[Saved entries]
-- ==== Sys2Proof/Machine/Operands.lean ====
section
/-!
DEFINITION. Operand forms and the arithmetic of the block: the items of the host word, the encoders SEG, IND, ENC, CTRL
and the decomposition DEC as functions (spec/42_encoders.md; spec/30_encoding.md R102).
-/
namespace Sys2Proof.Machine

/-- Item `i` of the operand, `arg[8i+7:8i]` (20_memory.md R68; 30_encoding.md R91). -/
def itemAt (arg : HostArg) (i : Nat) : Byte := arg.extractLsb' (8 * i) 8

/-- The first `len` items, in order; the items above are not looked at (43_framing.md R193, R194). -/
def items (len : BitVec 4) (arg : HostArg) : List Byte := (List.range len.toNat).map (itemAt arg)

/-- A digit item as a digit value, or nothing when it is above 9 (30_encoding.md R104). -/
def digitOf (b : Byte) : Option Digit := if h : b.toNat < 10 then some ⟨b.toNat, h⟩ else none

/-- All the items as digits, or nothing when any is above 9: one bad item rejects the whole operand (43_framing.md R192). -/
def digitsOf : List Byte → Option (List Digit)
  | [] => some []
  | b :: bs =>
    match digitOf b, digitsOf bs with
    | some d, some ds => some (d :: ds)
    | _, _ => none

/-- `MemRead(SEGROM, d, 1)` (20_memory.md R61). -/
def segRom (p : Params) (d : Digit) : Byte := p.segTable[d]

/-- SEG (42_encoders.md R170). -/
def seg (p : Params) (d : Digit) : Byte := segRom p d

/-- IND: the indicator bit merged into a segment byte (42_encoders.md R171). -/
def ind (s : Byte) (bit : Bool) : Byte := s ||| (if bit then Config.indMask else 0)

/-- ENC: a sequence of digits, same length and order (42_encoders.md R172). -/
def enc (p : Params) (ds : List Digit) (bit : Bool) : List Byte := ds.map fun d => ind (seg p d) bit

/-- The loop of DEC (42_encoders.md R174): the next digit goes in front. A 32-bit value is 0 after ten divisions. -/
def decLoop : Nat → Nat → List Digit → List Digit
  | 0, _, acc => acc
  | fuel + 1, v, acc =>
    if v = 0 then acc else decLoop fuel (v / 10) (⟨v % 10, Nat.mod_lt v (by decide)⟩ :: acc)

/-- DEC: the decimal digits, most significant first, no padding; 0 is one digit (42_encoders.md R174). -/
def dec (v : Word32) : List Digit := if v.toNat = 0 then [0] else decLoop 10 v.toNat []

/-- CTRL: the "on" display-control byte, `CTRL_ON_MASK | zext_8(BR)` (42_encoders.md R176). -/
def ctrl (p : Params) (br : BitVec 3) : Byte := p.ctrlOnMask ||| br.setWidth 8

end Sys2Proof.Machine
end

---

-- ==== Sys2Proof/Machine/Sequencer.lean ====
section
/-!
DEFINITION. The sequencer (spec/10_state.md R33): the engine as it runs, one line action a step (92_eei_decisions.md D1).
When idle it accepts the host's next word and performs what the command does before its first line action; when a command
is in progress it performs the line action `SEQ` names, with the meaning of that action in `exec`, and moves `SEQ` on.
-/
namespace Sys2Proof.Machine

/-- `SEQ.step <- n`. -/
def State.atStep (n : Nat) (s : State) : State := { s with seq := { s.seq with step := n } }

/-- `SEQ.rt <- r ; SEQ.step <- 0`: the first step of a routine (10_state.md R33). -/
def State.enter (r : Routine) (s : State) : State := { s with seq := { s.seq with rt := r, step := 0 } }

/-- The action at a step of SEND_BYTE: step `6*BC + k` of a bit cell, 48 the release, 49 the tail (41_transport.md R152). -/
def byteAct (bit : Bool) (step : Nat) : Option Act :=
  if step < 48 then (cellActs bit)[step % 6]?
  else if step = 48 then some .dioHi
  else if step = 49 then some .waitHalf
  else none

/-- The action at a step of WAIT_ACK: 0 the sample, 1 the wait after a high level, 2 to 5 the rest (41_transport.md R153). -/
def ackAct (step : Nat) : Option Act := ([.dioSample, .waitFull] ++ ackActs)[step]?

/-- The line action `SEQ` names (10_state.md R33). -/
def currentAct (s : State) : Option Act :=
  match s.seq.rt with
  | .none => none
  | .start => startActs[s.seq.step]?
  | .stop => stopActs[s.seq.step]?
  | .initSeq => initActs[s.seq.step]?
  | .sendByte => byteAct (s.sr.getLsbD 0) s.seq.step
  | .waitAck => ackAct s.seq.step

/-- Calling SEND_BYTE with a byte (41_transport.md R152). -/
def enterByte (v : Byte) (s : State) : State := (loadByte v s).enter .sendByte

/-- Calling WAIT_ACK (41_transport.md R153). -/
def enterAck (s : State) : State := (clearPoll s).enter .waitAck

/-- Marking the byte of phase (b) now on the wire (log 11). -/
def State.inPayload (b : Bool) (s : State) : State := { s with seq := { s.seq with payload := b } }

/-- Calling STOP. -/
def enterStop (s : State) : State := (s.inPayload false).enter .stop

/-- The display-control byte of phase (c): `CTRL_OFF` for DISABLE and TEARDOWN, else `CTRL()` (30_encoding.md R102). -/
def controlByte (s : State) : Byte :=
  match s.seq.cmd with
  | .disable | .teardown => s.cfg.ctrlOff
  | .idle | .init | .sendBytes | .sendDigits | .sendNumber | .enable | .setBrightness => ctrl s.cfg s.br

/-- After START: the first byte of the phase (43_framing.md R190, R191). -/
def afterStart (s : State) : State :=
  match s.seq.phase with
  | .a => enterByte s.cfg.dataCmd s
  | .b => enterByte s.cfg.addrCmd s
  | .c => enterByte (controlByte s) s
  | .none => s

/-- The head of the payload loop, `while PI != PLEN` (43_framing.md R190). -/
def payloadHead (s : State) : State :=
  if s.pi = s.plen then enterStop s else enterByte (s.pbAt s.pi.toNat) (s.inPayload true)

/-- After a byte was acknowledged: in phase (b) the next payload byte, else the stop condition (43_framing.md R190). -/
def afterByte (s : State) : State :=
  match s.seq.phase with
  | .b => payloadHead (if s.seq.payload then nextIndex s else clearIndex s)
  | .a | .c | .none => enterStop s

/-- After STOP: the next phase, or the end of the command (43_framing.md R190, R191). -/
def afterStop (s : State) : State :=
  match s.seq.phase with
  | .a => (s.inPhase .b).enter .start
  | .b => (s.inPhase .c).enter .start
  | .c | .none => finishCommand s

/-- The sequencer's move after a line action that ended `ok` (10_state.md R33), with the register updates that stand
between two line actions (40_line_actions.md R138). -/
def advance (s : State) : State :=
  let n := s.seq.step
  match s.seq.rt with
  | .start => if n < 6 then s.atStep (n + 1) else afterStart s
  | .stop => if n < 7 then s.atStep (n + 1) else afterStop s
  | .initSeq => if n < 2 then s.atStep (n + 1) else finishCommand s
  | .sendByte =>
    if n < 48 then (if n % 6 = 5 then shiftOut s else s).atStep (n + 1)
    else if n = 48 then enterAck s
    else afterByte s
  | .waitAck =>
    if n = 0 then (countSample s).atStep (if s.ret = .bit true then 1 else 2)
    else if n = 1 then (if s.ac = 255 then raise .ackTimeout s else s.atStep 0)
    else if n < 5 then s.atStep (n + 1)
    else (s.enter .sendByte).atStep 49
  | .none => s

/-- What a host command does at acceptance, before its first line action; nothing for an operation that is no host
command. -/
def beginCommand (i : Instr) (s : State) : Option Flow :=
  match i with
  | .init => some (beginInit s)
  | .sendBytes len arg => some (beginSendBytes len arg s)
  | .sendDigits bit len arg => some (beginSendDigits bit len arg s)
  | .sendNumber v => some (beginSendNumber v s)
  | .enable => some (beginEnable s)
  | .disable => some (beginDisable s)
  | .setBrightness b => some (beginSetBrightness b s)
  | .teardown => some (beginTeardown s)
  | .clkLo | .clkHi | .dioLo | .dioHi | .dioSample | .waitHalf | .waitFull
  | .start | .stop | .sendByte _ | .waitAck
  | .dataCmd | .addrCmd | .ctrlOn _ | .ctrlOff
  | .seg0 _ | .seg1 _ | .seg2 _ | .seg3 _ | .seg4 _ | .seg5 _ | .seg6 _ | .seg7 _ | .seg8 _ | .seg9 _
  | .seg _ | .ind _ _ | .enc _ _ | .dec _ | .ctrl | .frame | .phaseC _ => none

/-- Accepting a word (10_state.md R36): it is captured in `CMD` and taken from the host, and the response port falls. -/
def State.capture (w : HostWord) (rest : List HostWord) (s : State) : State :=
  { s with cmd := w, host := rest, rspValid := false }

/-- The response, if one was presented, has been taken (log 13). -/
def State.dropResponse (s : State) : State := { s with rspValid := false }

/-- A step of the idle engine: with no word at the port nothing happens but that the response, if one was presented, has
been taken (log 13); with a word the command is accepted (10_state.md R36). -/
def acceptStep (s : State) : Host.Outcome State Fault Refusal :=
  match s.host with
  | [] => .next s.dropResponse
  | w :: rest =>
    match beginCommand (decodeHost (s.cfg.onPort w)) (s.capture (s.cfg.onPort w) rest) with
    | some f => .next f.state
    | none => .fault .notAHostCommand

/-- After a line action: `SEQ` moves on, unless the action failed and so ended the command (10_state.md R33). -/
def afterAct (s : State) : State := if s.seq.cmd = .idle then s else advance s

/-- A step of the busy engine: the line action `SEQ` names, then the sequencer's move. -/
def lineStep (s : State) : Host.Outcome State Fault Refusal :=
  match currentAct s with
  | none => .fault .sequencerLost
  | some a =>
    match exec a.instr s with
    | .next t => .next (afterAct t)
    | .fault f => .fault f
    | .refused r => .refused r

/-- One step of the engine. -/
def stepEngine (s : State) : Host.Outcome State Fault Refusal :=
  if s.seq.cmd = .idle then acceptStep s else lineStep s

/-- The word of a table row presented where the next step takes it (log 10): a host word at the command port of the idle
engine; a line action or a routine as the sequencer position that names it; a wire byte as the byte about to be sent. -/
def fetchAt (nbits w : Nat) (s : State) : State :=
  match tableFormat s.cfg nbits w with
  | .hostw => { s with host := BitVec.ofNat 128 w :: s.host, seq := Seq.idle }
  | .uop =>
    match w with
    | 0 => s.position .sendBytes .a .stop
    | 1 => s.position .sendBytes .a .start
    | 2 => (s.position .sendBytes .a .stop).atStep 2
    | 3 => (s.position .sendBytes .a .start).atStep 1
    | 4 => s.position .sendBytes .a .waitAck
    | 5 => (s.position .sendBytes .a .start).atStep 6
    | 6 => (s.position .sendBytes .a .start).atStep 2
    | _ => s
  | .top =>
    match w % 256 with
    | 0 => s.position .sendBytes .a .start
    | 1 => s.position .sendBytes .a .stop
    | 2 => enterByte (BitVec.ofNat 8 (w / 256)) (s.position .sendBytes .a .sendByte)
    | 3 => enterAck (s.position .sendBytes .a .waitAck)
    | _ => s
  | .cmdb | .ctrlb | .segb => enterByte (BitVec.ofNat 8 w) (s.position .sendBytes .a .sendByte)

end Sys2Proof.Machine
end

==

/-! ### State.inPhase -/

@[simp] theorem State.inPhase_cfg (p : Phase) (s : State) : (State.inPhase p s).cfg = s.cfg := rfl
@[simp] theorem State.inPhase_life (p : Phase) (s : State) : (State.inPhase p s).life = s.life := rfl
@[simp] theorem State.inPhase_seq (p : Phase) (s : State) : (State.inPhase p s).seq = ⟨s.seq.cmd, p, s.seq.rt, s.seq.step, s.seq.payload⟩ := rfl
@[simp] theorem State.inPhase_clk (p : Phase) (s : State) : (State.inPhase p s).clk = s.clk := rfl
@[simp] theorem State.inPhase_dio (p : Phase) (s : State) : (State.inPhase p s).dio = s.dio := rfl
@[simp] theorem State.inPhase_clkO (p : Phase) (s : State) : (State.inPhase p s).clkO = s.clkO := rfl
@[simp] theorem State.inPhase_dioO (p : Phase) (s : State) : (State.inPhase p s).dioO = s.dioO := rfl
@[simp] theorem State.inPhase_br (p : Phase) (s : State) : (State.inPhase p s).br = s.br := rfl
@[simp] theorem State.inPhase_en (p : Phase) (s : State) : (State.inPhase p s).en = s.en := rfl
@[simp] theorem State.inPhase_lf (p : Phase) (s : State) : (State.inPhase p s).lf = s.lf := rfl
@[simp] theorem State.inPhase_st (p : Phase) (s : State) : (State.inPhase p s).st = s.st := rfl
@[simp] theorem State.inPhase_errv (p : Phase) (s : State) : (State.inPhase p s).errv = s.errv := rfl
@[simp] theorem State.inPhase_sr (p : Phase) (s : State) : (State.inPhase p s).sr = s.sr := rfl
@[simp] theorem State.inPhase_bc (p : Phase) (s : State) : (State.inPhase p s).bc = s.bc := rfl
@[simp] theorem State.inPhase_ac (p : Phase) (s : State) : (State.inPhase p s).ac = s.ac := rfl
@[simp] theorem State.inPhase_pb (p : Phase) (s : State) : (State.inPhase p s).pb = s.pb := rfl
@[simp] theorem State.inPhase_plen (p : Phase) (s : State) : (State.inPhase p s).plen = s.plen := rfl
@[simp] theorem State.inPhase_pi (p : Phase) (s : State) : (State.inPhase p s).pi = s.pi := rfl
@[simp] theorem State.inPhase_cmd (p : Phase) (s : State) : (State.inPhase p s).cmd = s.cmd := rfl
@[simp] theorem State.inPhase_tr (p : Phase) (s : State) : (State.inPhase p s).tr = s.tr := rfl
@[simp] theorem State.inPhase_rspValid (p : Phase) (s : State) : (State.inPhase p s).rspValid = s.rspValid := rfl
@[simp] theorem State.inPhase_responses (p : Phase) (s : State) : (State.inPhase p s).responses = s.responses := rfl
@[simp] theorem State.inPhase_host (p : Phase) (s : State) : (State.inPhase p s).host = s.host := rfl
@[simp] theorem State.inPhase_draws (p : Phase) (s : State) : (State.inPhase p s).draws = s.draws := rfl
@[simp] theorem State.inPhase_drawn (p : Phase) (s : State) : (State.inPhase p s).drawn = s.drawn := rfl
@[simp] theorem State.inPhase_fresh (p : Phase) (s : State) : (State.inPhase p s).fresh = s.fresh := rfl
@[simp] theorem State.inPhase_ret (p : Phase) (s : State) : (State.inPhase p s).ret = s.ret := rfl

#### Assigned task:
Please state how many lines of the records hold the word "finishCommand", and write nothing but that number.

#### Result of this task:
2